0

So, I have seen the tutorials of how to use scrapy and now I can visit links in a given page. But what I want to do is that given a page I want to collect its data (metadata and summary) also I want to visit links in that page and collect their data. This is my code so far (not collected data yet)

from scrapy.contrib.spiders import CrawlSpider, Rule
from scrapy.contrib.linkextractors.sgml import SgmlLinkExtractor
from scrapy.spider import BaseSpider
from scrapy.http import Request
from scrapy.selector import HtmlXPathSelector
from scrapy.selector import Selector
#from scrapy.item import SpideyItem

class spidey (CrawlSpider):
    name = "spidey"
    allowed_domains = ["wikipedia.org"]
    start_urls = ["http://en.wikipedia.org/wiki/Game_of_Thrones"]

    rules = (

        Rule(SgmlLinkExtractor(restrict_xpaths=('//div[@class="nw-  body"]//a/@href'))),
    Rule(SgmlLinkExtractor(allow=("http://en.wikipedia.org/wiki/",)), callback = 'parse_item'),

    )

def parse_item(self, response):
    sel = HtmlXPathSelector(response)
    print sel.xpath('//h1[@class="firstHeading"]/span/text()').extract()

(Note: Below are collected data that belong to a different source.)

-- ==== Sys2Proof/Machine/Journal.lean ====
section
/-! DEFINITION. The field journal (R417 to R423): appends, replay, compaction and time marks. -/

namespace Sys2Proof.Machine

/-- Pages of an entry (R417): its header, trailer and payload. -/
def entryPagesOf : JBody → Nat
  | .signature bs => entryPages bs.length
  | _ => 1

/-- An area's AREA_SEQ is newer than another's (R419). -/
def newerArea (a b : Nat) : Bool := let d := (a + 2 ^ 32 - b % 2 ^ 32) % 2 ^ 32; decide (0 < d ∧ d < 2 ^ 31)

/-- The active area: the one with a valid header and the higher AREA_SEQ. -/
def activeArea (f : Flash) : Fin 2 :=
  match f.areas[0].header, f.areas[1].header with
  | some a, some b => if newerArea b.1 a.1 then 1 else 0
  | none, some _ => 1
  | _, none => 0

/-- The entries that a replay accepts, in ENTRY_SEQ order (R419). -/
def replayed (f : Flash) : List JEntry :=
  let i := activeArea f
  let mine := f.areas[i]
  let other := f.areas[1 - i]
  let more := match mine.header, other.header with
    | some a, some b => if b.1 + 1 = a.1 then other.entries.filter fun e => decide (a.2 < e.seq) && !(mine.entries.any fun m => m.seq == e.seq) else []
    | _, _ => []
  match mine.header with
  | some _ => (mine.entries ++ more).mergeSort fun a b => decide (a.seq ≤ b.seq)
  | none => []

/-- The last time mark. -/
def lastMarkOf (es : List JEntry) : Option (Nat × Nat × Nat × List Nat × Nat) :=
  es.foldl (fun acc e => match e.body with
    | .mark t c w r n => some (t, c, w, r, n)
    | _ => acc) none

/-- The working copy takes an entry that has been written, or that is kept in SRAM alone. -/
def State.keepEntry (s : State) (e : JEntry) : State :=
  { s with boot := { s.boot with journal := s.boot.journal ++ [e], queue := s.boot.queue.drop 1 } }

/-- The flash has failed a status check (R423): JRN_FAULT, ERR 6 and vector 0. -/
def State.journalFault (s : State) : State := State.msixBoth { s with boot := { s.boot with jrnFault := true, err := 6 } } 0

/-- Retirements and grades stay in force in SRAM after a journal fault. -/
def keptAfterFault : JBody → Bool
  | .retirement _ _ => true
  | .grade _ _ _ => true
  | _ => false

/-- Change an area of the flash. -/
def State.setArea (s : State) (i : Fin 2) (a : Area) : State := { s with flash := { s.flash with areas := s.flash.areas.set i a } }

/-- The oldest event that waits is written to the journal (R417, R422): an area that has no header yet gets one (DESIGN CHOICE, log entry 87).
Past 75% of the area, compaction starts. -/
def execJournalAppend (programOk : Bool) (s : State) : Host.Outcome State Fault Refusal :=
  .next <| s.whenPowered fun s =>
    match s.boot.queue with
    | [] => s
    | b :: rest =>
      let e : JEntry := { seq := s.boot.jrnSeq + 1, pages := entryPagesOf b, body := b }
      if s.boot.jrnFault then
        (if keptAfterFault b then s.keepEntry e else { s with boot := { s.boot with queue := rest } })
      else if !programOk then
        (if keptAfterFault b then s.keepEntry e else { s with boot := { s.boot with queue := rest } }).journalFault
      else
        let a := s.flash.areas[s.boot.active]
        if 32768 < a.fill + e.pages then s
        else
          let a1 : Area := { header := some (a.header.getD (1, 0)), entries := a.entries ++ [e], fill := a.fill + e.pages }
          let s1 := (s.setArea s.boot.active a1).keepEntry e
          { s1 with boot := { s1.boot with
              jrnSeq := e.seq, compacting := s1.boot.compacting || (decide (24576 < a1.fill) && !s1.boot.erasing) } }

/-- Bytes of an entry. -/
def JEntry.size (e : JEntry) : Nat := e.pages * 256

/-- The newest signature entries up to a number of bytes; the list is newest first. -/
def newestSigs : List JEntry → Nat → List JEntry
  | [], _ => []
  | e :: es, left => if e.size ≤ left then e :: newestSigs es (left - e.size) else []

/-- Is an entry part of every snapshot (R422)? A miss stays for 24 h of journal time. -/
def inSnapshot (now : Nat) (e : JEntry) : Bool :=
  match e.body with
  | .mark _ _ _ _ _ | .signature _ | .snapshot | .image _ _ => false
  | .miss _ _ t => decide (now < t + 86400)
  | _ => true

/-- The snapshot of a journal: the latest mark, what must stay, and the newest signature entries up to 1 MiB in all. Entries keep their
numbers (DESIGN CHOICE, log entry 88). -/
def snapshotOf (now : Nat) (es : List JEntry) : List JEntry :=
  let isMark (e : JEntry) : Bool := match e.body with
    | .mark _ _ _ _ _ => true
    | _ => false
  let isSig (e : JEntry) : Bool := match e.body with
    | .signature _ => true
    | _ => false
  let base := ((es.filter isMark).getLast?).toList ++ es.filter (inSnapshot now)
  let used := (base.map JEntry.size).sum
  (base ++ newestSigs (es.filter isSig).reverse (2 ^ 20 - used)).mergeSort fun a b => decide (a.seq ≤ b.seq)

/-- The event of a time mark (R418, R420). -/
def State.markBody (s : State) : JBody :=
  .mark s.jnow s.boot.cold.toNat s.boot.warms.toNat ((s.boot.lifeRungs.zip s.rcv.counts.toList).map fun p => p.1 + p.2.toNat)
    (s.boot.lifeRetires + s.rcv.retires.toNat)

/-- A time mark is written. -/
def State.mark (s : State) : State := State.journal { s with boot := { s.boot with lastMark := s.jnow } } s.markBody

/-- Compaction ends (R422): the other area holds the snapshot and takes over, and the old one is to be erased. -/
def execCompactionDone (programOk : Bool) (s : State) : Host.Outcome State Fault Refusal :=
  .next <| s.whenPowered fun s =>
    if !s.boot.compacting then s
    else if !programOk then State.journalFault { s with boot := { s.boot with compacting := false } }
    else
      let i := s.boot.active
      let es := snapshotOf s.jnow s.boot.journal
      let seq := ((s.flash.areas[i].header.map (·.1)).getD 0 + 1) % 2 ^ 32
      let a : Area := { header := some (seq, s.boot.jrnSeq), entries := es, fill := 1 + (es.map (·.pages)).sum }
      let s1 := s.setArea (1 - i) a
      State.mark { s1 with boot := { s1.boot with
        active := 1 - i, compacting := false, erasing := true, journal := es, compacts := satInc s1.boot.compacts } }

/-- The old area has been erased. -/
def execAreaEraseDone (eraseOk : Bool) (s : State) : Host.Outcome State Fault Refusal :=
  .next <| s.whenPowered fun s =>
    if !s.boot.erasing then s
    else
      let s1 : State := { s with boot := { s.boot with erasing := false } }
      if eraseOk then s1.setArea (1 - s.boot.active) Area.erased else s1.journalFault

/-- A time mark is due every 900 s. -/
def execTimeMark (s : State) : Host.Outcome State Fault Refusal :=
  .next <| s.whenPowered fun s => if s.boot.lastMark + 900 ≤ s.jnow then s.mark else s

end Sys2Proof.Machine
end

So after this I want to collect data of initial page and data present in the links that I visit. I am new into web spiders, any pointer is welcome.

Abhi80
  • 31
  • 2
  • 4

1 Answers1

0

I'm not sure what your question is exactly but if you are asking how to collect data from multiple pages and save it into one item...this is your answer:

https://github.com/darkrho/scrapy-inline-requests

Also if you don't want to do it in inline way, you can always store your item in request.meta and send it in a request with a callback to a function that extracts data from the page.

Check this answer: How can i use multiple requests and pass items in between them in scrapy python

Community
  • 1
  • 1
Bzisch
  • 101
  • 5